On August 1, 2017, the Government filed a Second Superseding Indictment. (CR Doc. 168). Count 1 charged that between July 20, 2016 and August 3, 2016, Movant conspired with other persons to possess with intent to distribute 500 grams or more of methamphetamine. (Id. at 2). Count 2 charged that between July 9, 2016 and August 3, 2016, Movant conspired with co-defendants to possess with intent to distribute 100 kilograms or more of marijuana. (Id.).
On January 25, 2018, Attorney Mendoza moved to withdraw as counsel, explaining that Movant “no longer wishes for Counsel to represent him in this matter and is terminating his contractual agreement.” (CR Doc. 348 at 1).

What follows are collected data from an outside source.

-- ==== Sys2Proof/Machine/TraceCmd.lean ====
section
/-! DEFINITION. Trace streams: TRACE_CONFIG, TRACE_START, TRACE_STOP and TRACE_DRAIN, what Taps and endpoints record, horizons,
spills and the merge (R248-R286). -/

namespace Sys2Proof.Machine

/-! ### Configuration (R249-R251, R261) -/

/-- The stream's Session holds SECURE_DEBUG over a partition whose trace policy permits privileged trace (R261); Session 0 stands
for firmware. -/
def privOk (m : Mach) (sid part : Nat) : Bool :=
  (sid == 0 || decide (3 ≤ levelOf m sid part)) && m.trc.policy.getLsbD part

/-- The scope kind by which a stream takes endpoints: a die scope takes those bound to its partition. -/
def linkKind (kind : Nat) : Nat := if kind = 3 then 4 else kind

/-- The endpoints of die d that a stream takes (R249). -/
def streamPorts (m : Mach) (d : Nat) (s : Scope) (links : Bool) : List Nat :=
  if links && decide (3 ≤ s.kind) then scopePorts m d (linkKind s.kind) s.parts else []

/-- The cores of die d that a stream takes. -/
def streamCores (m : Mach) (d : Nat) (s : Scope) : List Nat := memberCores m d s.kind s.unit s.parts

/-- A Tap records for another stream (R250). -/
def tapHeld (m : Mach) (d p : Nat) (own : Option Nat) : Bool :=
  tf m d p R.TAP_TRC_CTL_EN == 1 && some (tf m d p R.TAP_TRC_CTL_SLOT) != own

/-- An endpoint records for another stream (R250). -/
def linkHeld (m : Mach) (d p : Nat) (own : Option Nat) : Bool :=
  sf m d R.STN_TRC_LINK_EN p == 1 && some (sf m d R.STN_TRC_LINK_SLOT p) != own

/-- Write the trace configuration of a Tap for the stream of a slot. -/
def tapConfig (m : Mach) (d p s : Nat) (x : Stream) : Mach :=
  let ok := privOk m x.sid (partNow m d p)
  let ctl := 1 + s * 2 + x.types * 2 ^ 4 + x.engMask * 2 ^ 8 + x.sample * 2 ^ 12 + x.rangeEn * 2 ^ 16 + b2n ok * 2 ^ 20
  let m := sput m d (tapBase p + 0xC00) (BitVec.ofNat 64 ctl)
  (List.range 8).foldl (fun m k => sput m d (tapBase p + 0xC10 + 8 * k) (BitVec.ofNat 64 (x.ranges.getD k 0))) m

/-- Write the trace control of an endpoint for the stream of a slot; an endpoint bound to no partition passes PRIV_OK only when
every partition of the package does. -/
def linkConfig (m : Mach) (d p s : Nat) (x : Stream) : Mach :=
  let ok := if sf m d R.STN_BIND_BOUND (bindPort p) = 1 then privOk m x.sid (sf m d R.STN_BIND_PART (bindPort p))
    else (pkgParts m).all (privOk m x.sid)
  let ctl := 1 + x.dir * 2 + b2n ok * 2 ^ 3 + x.vc * 2 ^ 4 + s * 2 ^ 12
  sput m d (0x7200 + 8 * p) (BitVec.ofNat 64 ctl)

/-- Frames of a Station that no stream holds. -/
def freeFrames (m : Mach) (d : Nat) : List Nat := (List.range 1024).filter (fun f => (trFrame m d f).isNone)

/-- Take n frames of a Station for a slot and set the stream up there. -/
def takeFrames (m : Mach) (d s n : Nat) (x : Stream) : Mach :=
  let m := ((freeFrames m d).take n).foldl (fun m f => setFrame m d f (some { slot := s })) m
  trcRegs (updTr m d s (fun _ => { mode := x.mode, cls := x.cls, quota := n })) d s

/-- The frames by which the Stations of a stream fall short, those of its slot counting as free. -/
def frameShort (m : Mach) (dies : List Nat) (own : Option Nat) (n : Nat) : Nat :=
  dies.foldl (fun acc d => Nat.max acc (n - ((freeFrames m d).length + (own.map (fun s => (slotFrames m d s).length)).getD 0))) 0

/-- The configuration that a TRACE_CONFIG body spells. -/
def streamOf (m : Mach) (i : Issuer) (b : List W32) : Stream :=
  let s := scopeAt m b 1
  let w := wAt b 5
  let x := wAt b 7
  { handle := wAt b 0, sid := i.sess, scope := s, mode := wfld w 0 2, cls := wfld w 4 4, types := wfld w 8 4,
    engMask := wfld w 12 4, sample := wfld w 16 4, links := wfld w 20 1 == 1, rangeEn := wfld w 24 4,
    frames := (wAt b 6).toNat, dir := wfld x 1 2, vc := wfld x 8 8, spill := wAt b 8, spillLen := (wAt b 9).toNat,
    ranges := (List.range 8).map (fun k => w64At b (10 + 2 * k)), dies := scopeDies m s }

/-- Row 1 of Table 8.7. -/
def traceMalformed (m : Mach) (b : List W32) (x : Stream) : Bool :=
  let w := wAt b 5
  b.length != 26 || wfld w 2 2 != 0 || wfld w 21 3 != 0 || wfld w 28 4 != 0 || wfld (wAt b 7) 0 1 != 0 || wfld (wAt b 7) 3 5 != 0 ||
  wfld (wAt b 7) 16 16 != 0 || x.scope.kind == 0 || decide (6 ≤ x.scope.kind) || !scopeOk m b 1 ||
  !(x.cls == 1 || x.cls == 2 || x.cls == 4 || x.cls == 8) || x.frames == 0 ||
  (List.range 4).any (fun r => nbit x.rangeEn r && decide (x.ranges.getD (2 * r + 1) 0 < x.ranges.getD (2 * r) 0)) ||
  (x.types == 0 && !x.links) ||
  (x.mode == 3 && (x.spillLen % 4096 != 0 || decide (x.spillLen < 8192) || x.spill == 0))

/-- A stream handle is stale (R317). -/
def streamStale (m : Mach) (i : Issuer) (h : W32) : Bool := i.origin != .firmware && !handleCurrent m 4 h

/-- A current stream handle of another Session (R320). -/
def streamDenied (m : Mach) (i : Issuer) (h : W32) : Bool :=
  i.origin != .firmware && handleCurrent m 4 h && descOwner m 4 h != ownerHandle m i

/-- The checks of TRACE_CONFIG: the status with its failure detail, and the slot: that of the stream, or the lowest free one. -/
def traceConfigCheck (m : Mach) (i : Issuer) (b : List W32) : Nat × List W32 × Option Nat :=
  let x := streamOf m i b
  let own := streamSlot m x.handle i.sess
  let old := own.bind (stream m)
  let slot := match own with
    | some s => some s
    | none => (List.range 8).find? (fun s => (stream m s).isNone)
  let held := x.dies.any (fun d => (streamCores m d x.scope).any (fun c => tapHeld m d c own) ||
    (streamPorts m d x.scope x.links).any (fun q => linkHeld m d q own))
  let spiller := x.mode == 2 && (List.range 8).any (fun s => some s != own && ((stream m s).map (fun y =>
    y.mode == 2 && y.dies.any (fun d => x.dies.contains d))).getD false)
  let short := frameShort m x.dies own x.frames
  let dark := x.mode == 2 && x.dies.any (fun d => !stackTrained m (quireDest d).1)
  let st := firstStatus [
    (traceMalformed m b x, St.malformed), (scopeDark m x.scope, St.unitDark),
    (!scopeLevel m i x.scope 1 || streamDenied m i x.handle || (x.spill != 0 && bufDenied m i x.spill true true), St.notAuthorised),
    (scopeMoved m x.scope, St.bindingMoved),
    (streamStale m i x.handle || (x.spill != 0 && bufStale m i x.spill), St.staleHandle),
    ((old.map (fun y => y.state == 2 || y.state == 3)).getD false || held || spiller, St.busy),
    (slot.isNone, St.noSlot), (decide (1024 < x.frames) || decide (0 < short) || dark, St.doesNotFit)] St.ok
  let lack := Nat.max (4096 * short) (if dark then 1572864 else 0)
  (st, if st = St.doesNotFit then w1 (if 1024 < x.frames then x.frames - 1024 else lack) else [], slot)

The Motion also states that “Counsel's relationship with Defendant has deteriorated to the point whereby Counsel cannot have a relevant discussion with Defendant. Defendant has also refused to accept Counsel's legal visits, making it impossible for undersigned Counsel to continue representing the Defendant.” (Id.). The Court held a hearing on the Motion. (CR Doc. 357). At the hearing, the Court advised Movant that the motions deadline had passed. (Id.). Noting that Movant had retained new counsel, Michael V. Black (referred herein as “Attorney Black”), the Court withdrew Attorney Mendoza as Movant's counsel of record. On February 1, 2018, the Court held a status conference with the parties. (CR Doc. 374). The Court again noted that the motions deadline had expired and stated to Attorney Black that if he wishes to file a motion, it must be with good cause shown. (CR Doc. 516 at 45). The Court reset the trial to May 8, 2018. (CR Doc. 380).
Attorney Black filed a Motion in Limine on April 13, 2018 that sought to preclude the Government from introducing expert testimony from two law enforcement witnesses concerning drug transactions. (CR Doc. 410). After holding oral argument, the Court denied the Motion, but the Court permitted defense counsel to raise objections at the time of trial. (CR Doc. 423).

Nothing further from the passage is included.